ChatGPT Token Counting — API Billing and Context Window Math

(Updated: July 16, 2026 ) ChatGPT tokens API

Added RAG, pasted the whole wiki into system prompt, enabled JSON mode with a 400-line schema — invoice doubled. r/OpenAI thread says “tokens are scam” while another comment correctly notes you sent 40k tokens per call. Both happen because token math is invisible until billing arrives.

  • Words × 1.3 = tokens always — English prose ≈ 0.75 tokens/word; code, JSON, and CJK are different. Measure, don’t guess.
  • Only user message counts — System prompt, few-shot examples, tool definitions, and chat history all bill as input.
  • Output tokens are cheap so who cares — At scale, long completions (chain-of-thought leaking into output) dominate cost.
  • Context window = free space — Filling 128k context still costs input token rate for every token you send.

What counts as input

ComponentBills as input?
System messageYes
Prior turns in chatYes (unless truncated server-side)
User messageYes
Image tokens (vision)Yes, tile-based
Function/tool schemasYes
Retrieved RAG chunksYes — every request

Truncation strategies (keep last N turns, summarize old context) exist because unused history still costs money.

Rough English estimates

ContentApprox tokens
1 word~1.3 tokens (inverse: ~0.75 words/token)
1 page (~500 words)~650–750 tokens
10k word doc~13k–15k tokens

Use token counter tool or official tiktoken for exact counts on your model.

import tiktoken
enc = tiktoken.encoding_for_model("gpt-4o")
print(len(enc.encode("Your prompt here")))

Context window vs billing

Model advertises 128k context — that’s capacity, not price. Sending 100k tokens input at $/1M input rate is the real constraint. Design for:

  • Smaller retrieved chunks (top-k, MMR)
  • Summarized memory instead of full transcript
  • Structured outputs to cap completion length (max_tokens)

Cost reduction that actually works

  1. Count before ship — Wire tokenizer into CI for prompt templates.
  2. Shrink system prompt — Remove duplicate instructions buried in user messages too.
  3. Cache (where supported) — Prompt caching reduces repeated prefix cost on supported models.
  4. Cheaper model for routing — Classify intent with small model; escalate only when needed.
  5. Don’t log full prompts to Slack — Also a security issue.

ChatGPT UI vs API

Plus subscription ≠ API credits. Playground and ChatGPT app token usage doesn’t map 1:1 to API billing rates. Production apps need API dashboard metrics.

Vision token intuition

Images aren’t “one token” — they’re tiled and encoded. A 1920×1080 screenshot can be thousands of tokens. Resize before send if detail isn’t needed.
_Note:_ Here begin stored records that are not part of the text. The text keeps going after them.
/-- A word at its home and its replicas as agent n reads it, and above it the pending writes that f names (R316, R317, R328). -/
def State.viewBy (s : State) (n key : Nat) (f : PWrite → Bool) : Word :=
  let w0 := memWord s.mem key
  let w1 := s.rw.foldl (fun w r => if r.key = key && r.at (replicaOf n) then applyEn w r.en r.val else w) w0
  let w2 := match s.uo.find? (fun u => u.agent = n && u.key = key) with
    | some u => u.val
    | none => w1
  s.pw.foldl (fun w p => if p.key = key && f p then applyEn w p.en p.val else w) w2

/-- What agent n reads at a word's key (R316, R328). -/
def State.view (s : State) (n key : Nat) : Word := s.viewBy n key (s.sees n)

/-- Agent n can read the word in one piece: no partial write that f names, or of its own to a UO page, has yet to be merged at the home,
and its own write to a replicated page has reached the replica that it reads (R194, R317). -/
def State.readableBy (s : State) (n key : Nat) (f : PWrite → Bool) : Bool :=
  (s.pw.all fun p => !(p.key = key && (f p || (p.uo && p.owner = n))) || p.en = 0xFF#8) &&
  (s.rw.all fun r => !(r.key = key && r.owner = n) || r.at (replicaOf n))

def State.readable (s : State) (n key : Nat) : Bool := s.readableBy n key (s.sees n)

/-- The engines of agent n see a pending write that n sees: one of its own only once it has been shown to them, or to its group (R36,
R157, R325). -/
def State.engSees (s : State) (n : Nat) (p : PWrite) : Bool := s.sees n p && (p.owner != n || p.eng || p.grpSeen)

/-- A word holds an uncorrectable error: it is marked, and no whole write that f names stands above the mark. -/
def State.isPoisonBy (s : State) (key : Nat) (f : PWrite → Bool) : Bool :=
  natIn s.poison key && !(s.pw.any fun p => p.key = key && f p && p.en = 0xFF#8)

def State.isPoison (s : State) (n key : Nat) : Bool := s.isPoisonBy key (s.sees n)

/-! Words read ahead (R318, R321 to R323): a plain read may take its value long before its place in program order, until an acquire
whose scope reaches the writer of a newer value, or a release chain that ends in it. -/

/-- The number that stands for the engines of agent n. -/
def engOf (n : Nat) : Nat := 2048 + n

/-- The agent that a number stands for: itself, or the agent whose engines it names. -/
def agentBy (who : Nat) : Nat := if 2048 ≤ who then who - 2048 else who

/-- The code of the narrowest scope of agent n that holds agent w (R315). -/
def State.distance (s : State) (n w : Nat) : Nat :=
  if w = n then 0
  else if s.grpOf w = s.grpOf n then 1
  else if w < numContexts + 2 then 2
  else 3

/-- Agent `who` has written the word at a key, so far as agents that f names can tell: what others have read ahead of it holds until
they acquire from the writer; its own reads it overtakes at once, those of its engines with the next token (R220, R317, R322). -/
def State.noteFor (s : State) (who key : Nat) (f : Nat → Bool) : List Early :=
  s.early.filterMap fun e =>
    if e.key != key || !f e.agent then some e
    else if e.agent = who then none
    else some { e with need := min e.need (s.distance e.agent (agentBy who)) }

/-- An acquire of agent n at a scope: what it has read ahead of writes by agents within the scope serves no longer (R321, R322). -/
def State.acquire (s : State) (n sc : Nat) : State :=
  if s.early = [] then s else { s with early := s.early.filter fun e => !(e.agent = n && e.need ≤ sc) }

/-- Agent n reads nothing ahead any more. -/
def State.forget (s : State) (n : Nat) : State :=
  if s.early = [] then s else { s with early := s.early.filter (·.agent != n) }

/-- Agent n has read the word itself: what it read ahead there is behind it (R317). -/
def State.forgetAt (s : State) (n key : Nat) : State :=
  if s.early = [] then s else { s with early := s.early.filter fun e => !(e.agent = n && e.key = key) }

/-- A release of agent n is cumulative: through it, agents within its scope acquire what n has seen (R323). -/
def State.passOn (s : State) (n sc : Nat) : State :=
  if s.early = [] then s
  else { s with early := s.early.map fun e =>
    if e.agent != n && e.need < 4 && s.distance e.agent n ≤ sc then { e with need := min e.need (s.distance e.agent n) } else e }

/-- The word as agent n has read it ahead, if it has. -/
def State.earlyAt (s : State) (n key : Nat) : Option Word := (s.early.find? fun e => e.agent = n && e.key = key).map (·.val)

/-- What a plain read of agent n takes at a word's key. -/
def State.viewPlain (s : State) (n key : Nat) : Word := (s.earlyAt n key).getD (s.view n key)

/-- Agent `who` writes bytes of a word at its home (R317). A whole write removes an uncorrectable mark. -/
def State.homeWrite (s : State) (who key : Nat) (en : BitVec 8) (val : Word) : State :=
  { s with mem := memMerge s.mem key val.toNat (enList en)
           poison := if en = 0xFF#8 then natDel s.poison key else s.poison
           early := s.noteFor who key fun _ => true }

/-- The write of a word has reached its home: the dirty bit of its granule is set in the regions that hold it (R205). -/
def State.markDirty (s : State) (key : Nat) : State :=
  if isScr key && (s.coreAt (scrCore key)).regions.any (fun r => dirtyMask r (scrOff key) 8 != 0) then
    s.modCore (scrCore key) fun c => { c with regions := c.regions.map fun r => { r with dirty := r.dirty ||| dirtyMask r (scrOff key) 8 } }
  else s

/-- Agent a has observed a write to a UO location: its own, or one shown to it, unless its bytes have yet to be merged. -/
def PWrite.seenAt (p : PWrite) (a : Nat) : Bool := p.en = 0xFF#8 && (p.owner = a || p.seenBy.contains a)

/-- Agents that hold a value of a UO location, and have not yet observed the write that has just reached its home, observe it (R317). -/
def State.showUo (s : State) (key : Nat) (seen : Nat → Bool) : State :=
  { s with uo := s.uo.map fun u => if u.key = key && !seen u.agent then { u with val := memWord s.mem key } else u }

/-- A pending write reaches its home. When no write to a UO location is left, every agent sees the home's value. -/
def State.commitOne (s : State) (p : PWrite) (rest : List PWrite) : State :=
  let s := (((s.homeWrite p.owner p.key p.en p.val).markDirty p.key).showUo p.key fun a => p.uo && p.seenAt a)
  { s with pw := rest
           uo := if rest.any (fun q => q.key = p.key) then s.uo else s.uo.filter (fun u => u.key != p.key) }

/-- Write p may become visible before the write q that stands before it: no agent has seen both, and no one agent made both (R317). -/
def mayPass (p q : PWrite) : Bool :=
  !(p.key = q.key && (p.owner = q.owner || (p.grp = q.grp && (p.grpSeen || q.grpSeen))))

/-- Commit the writes of a list that f names, in order; f also sees the writes that follow. -/
def State.commitFrom (f : PWrite → List PWrite → Bool) : List PWrite → State → State
  | [], s => s
  | p :: rest, s => State.commitFrom f rest (if f p rest then s.commitOne p (s.pw.erase p) else s)

/-- Commit every pending write that f names, in order. -/
def State.commitWhere (s : State) (f : PWrite → Bool) : State := State.commitFrom (fun p _ => f p) s.pw s

/-- What agent n has made or seen through its group. -/
def State.covers (s : State) (n : Nat) (p : PWrite) : Bool := p.owner = n || (p.grpSeen && p.grp = s.grpOf n)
Streaming and partial output still bill

Streaming completions (stream: true) charge for tokens actually generated, not the max_tokens ceiling. Stopping early saves output cost — but input was already sent and billed in full when the request started. Client-side abort does not refund input tokens.

Model-specific tokenizer drift

gpt-4, gpt-4o, and open-weight models each use different tokenizers. A prompt that fits 8k on one model may overflow another. Never copy max_tokens settings across model migrations without re-measuring — migration posts on r/LocalLLaMA are full of “same prompt, different context usage” surprises.

Batch API vs realtime

OpenAI Batch (and similar queue products) discounts latency for offline jobs. Token counts are identical; only price and SLA differ. If you’re embedding 2M product descriptions overnight, batch + pre-counted chunks beats hammering realtime endpoints and wondering why rate limits fired at 2am.

Tool: count before you call

The token-counter tool estimates tokens for prompts locally — sanity-check RAG payloads before they hit production.

Try the token-counter tool

TL;DR

Billed tokens = everything you send + everything the model returns. English ≈ ¾ word per token is a rough guide; code/RAG/system prompts blow estimates. Measure with tiktoken, trim history, size RAG chunks deliberately.